Task directions:
Set down the records again. Every word and mark must match exactly.

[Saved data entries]
theorem test_witness_MapAndEntryAppliedOrHeld_passes :
    (⟨map1, 16⟩ : TunnelArgs).Passes ∧ entry1.Passes := by
  refine ⟨⟨by decide, ?_, by decide, by decide, by decide, ?_, by decide, ?_⟩,
    ⟨?_, ?_, ?_, by decide⟩⟩
  · intro n; cases n <;> decide
  · intro _ n hn; cases n <;> revert hn <;> decide
  · intro _ n hn; cases n <;> revert hn <;> decide
  · intro n; cases n <;> decide
  · intro n; cases n <;> decide
  · intro n; cases n <;> decide

theorem test_witness_MapAndEntryAppliedOrHeld :
    State.reset.open_ .sta ∧ (withLive 60 board1).open_ .sta ∧
    ¬(⟨map1, 17⟩ : TunnelArgs).Passes ∧ ¬({ entry1 with reworkLimit := 256 } : DirEntry).Passes ∧
    (State.reset.lane .A).order = [] ∧ ((withLive 60 board1).lane .A).order ≠ [] ∧
    (State.reset.dir 0).useCount = 0 ∧ 0 < ((withLive 60 board1).dir 0).useCount := by
  refine ⟨open_reset .sta, open_reset .sta, ?_, ?_, by decide +kernel⟩
  · intro h; exact absurd h.defaultRecipe (by decide)
  · intro h; exact absurd h.limits (by decide)

theorem test_witness_ProgramMemoryRequests :
    (∀ p, State.reset.open_ p) ∧ (15#8).toNat = (15 : RegionId).val ∧
    ¬(60 % 64 + 5 ≤ 64) ∧ (16777152 ≤ 16777215 ∧ 1 ≤ 64 ∧ 64 ≤ 64 ∧ 16777152 % 64 + 64 ≤ 64) ∧
    (State.reset.regionAt 16777152).headRead = false ∧
    (({ State.reset with regions := Vector.replicate 16 ⟨false, true, false⟩ } : State).regionAt 0).headRead =
      true ∧
    (({ State.reset with regions := Vector.replicate 16 ⟨false, true, false⟩ } : State).regionAt
      0).stationWrite = false ∧
    ((withLive 60 board1).regionAt 15).stationWrite = true :=
  ⟨open_reset, by decide +kernel⟩

theorem test_witness_ProgramMemoryRequests_used :
    (∃ (k : RecipeId) (h : HeadId) (b : Nat), ((withLive 60 board1).dir k).entry.valid = true ∧
      0 < ((withLive 60 board1).dir k).useCount ∧ 15 ≤ b ∧ b < 16 ∧
      ((withLive 60 board1).dir k).entry.listBase.get h ≤ b ∧
      b < ((withLive 60 board1).dir k).entry.listBase.get h +
        8 * ((withLive 60 board1).dir k).entry.listLength.get h) ∧
    ¬∃ (k : RecipeId) (h : HeadId) (b : Nat), (State.reset.dir k).entry.valid = true ∧
      0 < (State.reset.dir k).useCount ∧ 15 ≤ b ∧ b < 16 ∧
      (State.reset.dir k).entry.listBase.get h ≤ b ∧
      b < (State.reset.dir k).entry.listBase.get h + 8 * (State.reset.dir k).entry.listLength.get h := by
  refine ⟨⟨0, .h0, 15, by decide +kernel⟩, ?_⟩
  rintro ⟨k, h, b, hv, _⟩
  have : ∀ k, (State.reset.dir k).entry.valid = false := by decide +kernel
  rw [this k] at hv; cases hv

/-- An idle arbiter with nothing waiting; one with an operation in flight, its STA port not pending; and one with
a request waiting. -/
theorem test_witness_ProgramMemoryRequests_idle :
    (∀ s ∈ [headReads, withLive 60 board1], s.arbiter.op = none ∧ s.cache.fill = none ∧
      (∀ c, s.waits c = false) ∧ (MemPort.hl .h0).port = .hl .h0 ∧ MemPort.sta.port = .sta) ∧
    (∀ q, headReads.portOp q = none) ∧ (∀ q, (withLive 60 board1).portOp q = none) ∧
    (∀ p, headReads.open_ p) ∧ ({ headReads with arbiter := writing.arbiter } : State).arbiter.op ≠ none ∧
    (moveWaits true).waits .defect = true := by
  refine ⟨?_, fun q => ?_, fun q => ?_, fun p => open_reset p, by decide +kernel⟩
  · intro s hs
    rcases List.mem_pair.1 hs with rfl | rfl <;>
      exact ⟨rfl, rfl, fun c => by cases c <;> rfl, rfl, rfl⟩
  · cases q with
    | sta => rfl
    | hl n => cases n <;> rfl
  · cases q with
    | sta => rfl
    | hl n => cases n <;> rfl

/-- The cache in isolation state `x`. -/
def isolation (x : Isolation) : State :=
  { State.reset with cache := { Cache.reset with isolation := x } }

theorem test_witness_IsolationAndInvalidation :
    (∀ x, (isolation x).open_ .sta) ∧ (filling 0).open_ .sta ∧
    (isolation .isolated).cache.isolation = .isolated ∧ State.reset.cache.isolation = .normal ∧
    State.reset.merge.item = none ∧ State.reset.cache.fill = none ∧ (filling 0).merge.item ≠ none ∧
    (filling 0).cache.isolation = .normal ∧ (127#8).toNat = (127 : LineId).val ∧
    (127#8).toNat < 128 ∧ (255#8).toNat = 255 :=
  ⟨fun _ => rfl, open_reset .sta, by decide +kernel⟩

theorem test_witness_CacheReleaseEndsIsolation :
    (.lnc : Port) ≠ .sta ∧ State.reset.open_ .lnc ∧ (∀ x, (isolation x).open_ .sta) ∧
    (isolation .isolated).cache.isolation = .isolated ∧ (isolation .isolated).merge.item = none ∧
    State.reset.cache.isolation = .normal ∧ (pendingSta.port .sta).pending = some .cacheIsolate :=
  ⟨by decide +kernel, open_reset .lnc, fun _ => rfl, by decide +kernel⟩

/-- Head 0's trigger queue with the trigger of `board1`. -/
def triggered1 : State :=
  { withLive 60 board1 with
    links := ⟨⟨[⟨1#8, .A, 0, none, 0#24, 0, 2⟩], [], 8⟩, Link.reset, Link.reset, Link.reset⟩ }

Expected answer:
theorem test_witness_MapAndEntryAppliedOrHeld_passes :
    (⟨map1, 16⟩ : TunnelArgs).Passes ∧ entry1.Passes := by
  refine ⟨⟨by decide, ?_, by decide, by decide, by decide, ?_, by decide, ?_⟩,
    ⟨?_, ?_, ?_, by decide⟩⟩
  · intro n; cases n <;> decide
  · intro _ n hn; cases n <;> revert hn <;> decide
  · intro _ n hn; cases n <;> revert hn <;> decide
  · intro n; cases n <;> decide
  · intro n; cases n <;> decide
  · intro n; cases n <;> decide

theorem test_witness_MapAndEntryAppliedOrHeld :
    State.reset.open_ .sta ∧ (withLive 60 board1).open_ .sta ∧
    ¬(⟨map1, 17⟩ : TunnelArgs).Passes ∧ ¬({ entry1 with reworkLimit := 256 } : DirEntry).Passes ∧
    (State.reset.lane .A).order = [] ∧ ((withLive 60 board1).lane .A).order ≠ [] ∧
    (State.reset.dir 0).useCount = 0 ∧ 0 < ((withLive 60 board1).dir 0).useCount := by
  refine ⟨open_reset .sta, open_reset .sta, ?_, ?_, by decide +kernel⟩
  · intro h; exact absurd h.defaultRecipe (by decide)
  · intro h; exact absurd h.limits (by decide)

theorem test_witness_ProgramMemoryRequests :
    (∀ p, State.reset.open_ p) ∧ (15#8).toNat = (15 : RegionId).val ∧
    ¬(60 % 64 + 5 ≤ 64) ∧ (16777152 ≤ 16777215 ∧ 1 ≤ 64 ∧ 64 ≤ 64 ∧ 16777152 % 64 + 64 ≤ 64) ∧
    (State.reset.regionAt 16777152).headRead = false ∧
    (({ State.reset with regions := Vector.replicate 16 ⟨false, true, false⟩ } : State).regionAt 0).headRead =
      true ∧
    (({ State.reset with regions := Vector.replicate 16 ⟨false, true, false⟩ } : State).regionAt
      0).stationWrite = false ∧
    ((withLive 60 board1).regionAt 15).stationWrite = true :=
  ⟨open_reset, by decide +kernel⟩

theorem test_witness_ProgramMemoryRequests_used :
    (∃ (k : RecipeId) (h : HeadId) (b : Nat), ((withLive 60 board1).dir k).entry.valid = true ∧
      0 < ((withLive 60 board1).dir k).useCount ∧ 15 ≤ b ∧ b < 16 ∧
      ((withLive 60 board1).dir k).entry.listBase.get h ≤ b ∧
      b < ((withLive 60 board1).dir k).entry.listBase.get h +
        8 * ((withLive 60 board1).dir k).entry.listLength.get h) ∧
    ¬∃ (k : RecipeId) (h : HeadId) (b : Nat), (State.reset.dir k).entry.valid = true ∧
      0 < (State.reset.dir k).useCount ∧ 15 ≤ b ∧ b < 16 ∧
      (State.reset.dir k).entry.listBase.get h ≤ b ∧
      b < (State.reset.dir k).entry.listBase.get h + 8 * (State.reset.dir k).entry.listLength.get h := by
  refine ⟨⟨0, .h0, 15, by decide +kernel⟩, ?_⟩
  rintro ⟨k, h, b, hv, _⟩
  have : ∀ k, (State.reset.dir k).entry.valid = false := by decide +kernel
  rw [this k] at hv; cases hv

/-- An idle arbiter with nothing waiting; one with an operation in flight, its STA port not pending; and one with
a request waiting. -/
theorem test_witness_ProgramMemoryRequests_idle :
    (∀ s ∈ [headReads, withLive 60 board1], s.arbiter.op = none ∧ s.cache.fill = none ∧
      (∀ c, s.waits c = false) ∧ (MemPort.hl .h0).port = .hl .h0 ∧ MemPort.sta.port = .sta) ∧
    (∀ q, headReads.portOp q = none) ∧ (∀ q, (withLive 60 board1).portOp q = none) ∧
    (∀ p, headReads.open_ p) ∧ ({ headReads with arbiter := writing.arbiter } : State).arbiter.op ≠ none ∧
    (moveWaits true).waits .defect = true := by
  refine ⟨?_, fun q => ?_, fun q => ?_, fun p => open_reset p, by decide +kernel⟩
  · intro s hs
    rcases List.mem_pair.1 hs with rfl | rfl <;>
      exact ⟨rfl, rfl, fun c => by cases c <;> rfl, rfl, rfl⟩
  · cases q with
    | sta => rfl
    | hl n => cases n <;> rfl
  · cases q with
    | sta => rfl
    | hl n => cases n <;> rfl

/-- The cache in isolation state `x`. -/
def isolation (x : Isolation) : State :=
  { State.reset with cache := { Cache.reset with isolation := x } }

theorem test_witness_IsolationAndInvalidation :
    (∀ x, (isolation x).open_ .sta) ∧ (filling 0).open_ .sta ∧
    (isolation .isolated).cache.isolation = .isolated ∧ State.reset.cache.isolation = .normal ∧
    State.reset.merge.item = none ∧ State.reset.cache.fill = none ∧ (filling 0).merge.item ≠ none ∧
    (filling 0).cache.isolation = .normal ∧ (127#8).toNat = (127 : LineId).val ∧
    (127#8).toNat < 128 ∧ (255#8).toNat = 255 :=
  ⟨fun _ => rfl, open_reset .sta, by decide +kernel⟩

theorem test_witness_CacheReleaseEndsIsolation :
    (.lnc : Port) ≠ .sta ∧ State.reset.open_ .lnc ∧ (∀ x, (isolation x).open_ .sta) ∧
    (isolation .isolated).cache.isolation = .isolated ∧ (isolation .isolated).merge.item = none ∧
    State.reset.cache.isolation = .normal ∧ (pendingSta.port .sta).pending = some .cacheIsolate :=
  ⟨by decide +kernel, open_reset .lnc, fun _ => rfl, by decide +kernel⟩

/-- Head 0's trigger queue with the trigger of `board1`. -/
def triggered1 : State :=
  { withLive 60 board1 with
    links := ⟨⟨[⟨1#8, .A, 0, none, 0#24, 0, 2⟩], [], 8⟩, Link.reset, Link.reset, Link.reset⟩ }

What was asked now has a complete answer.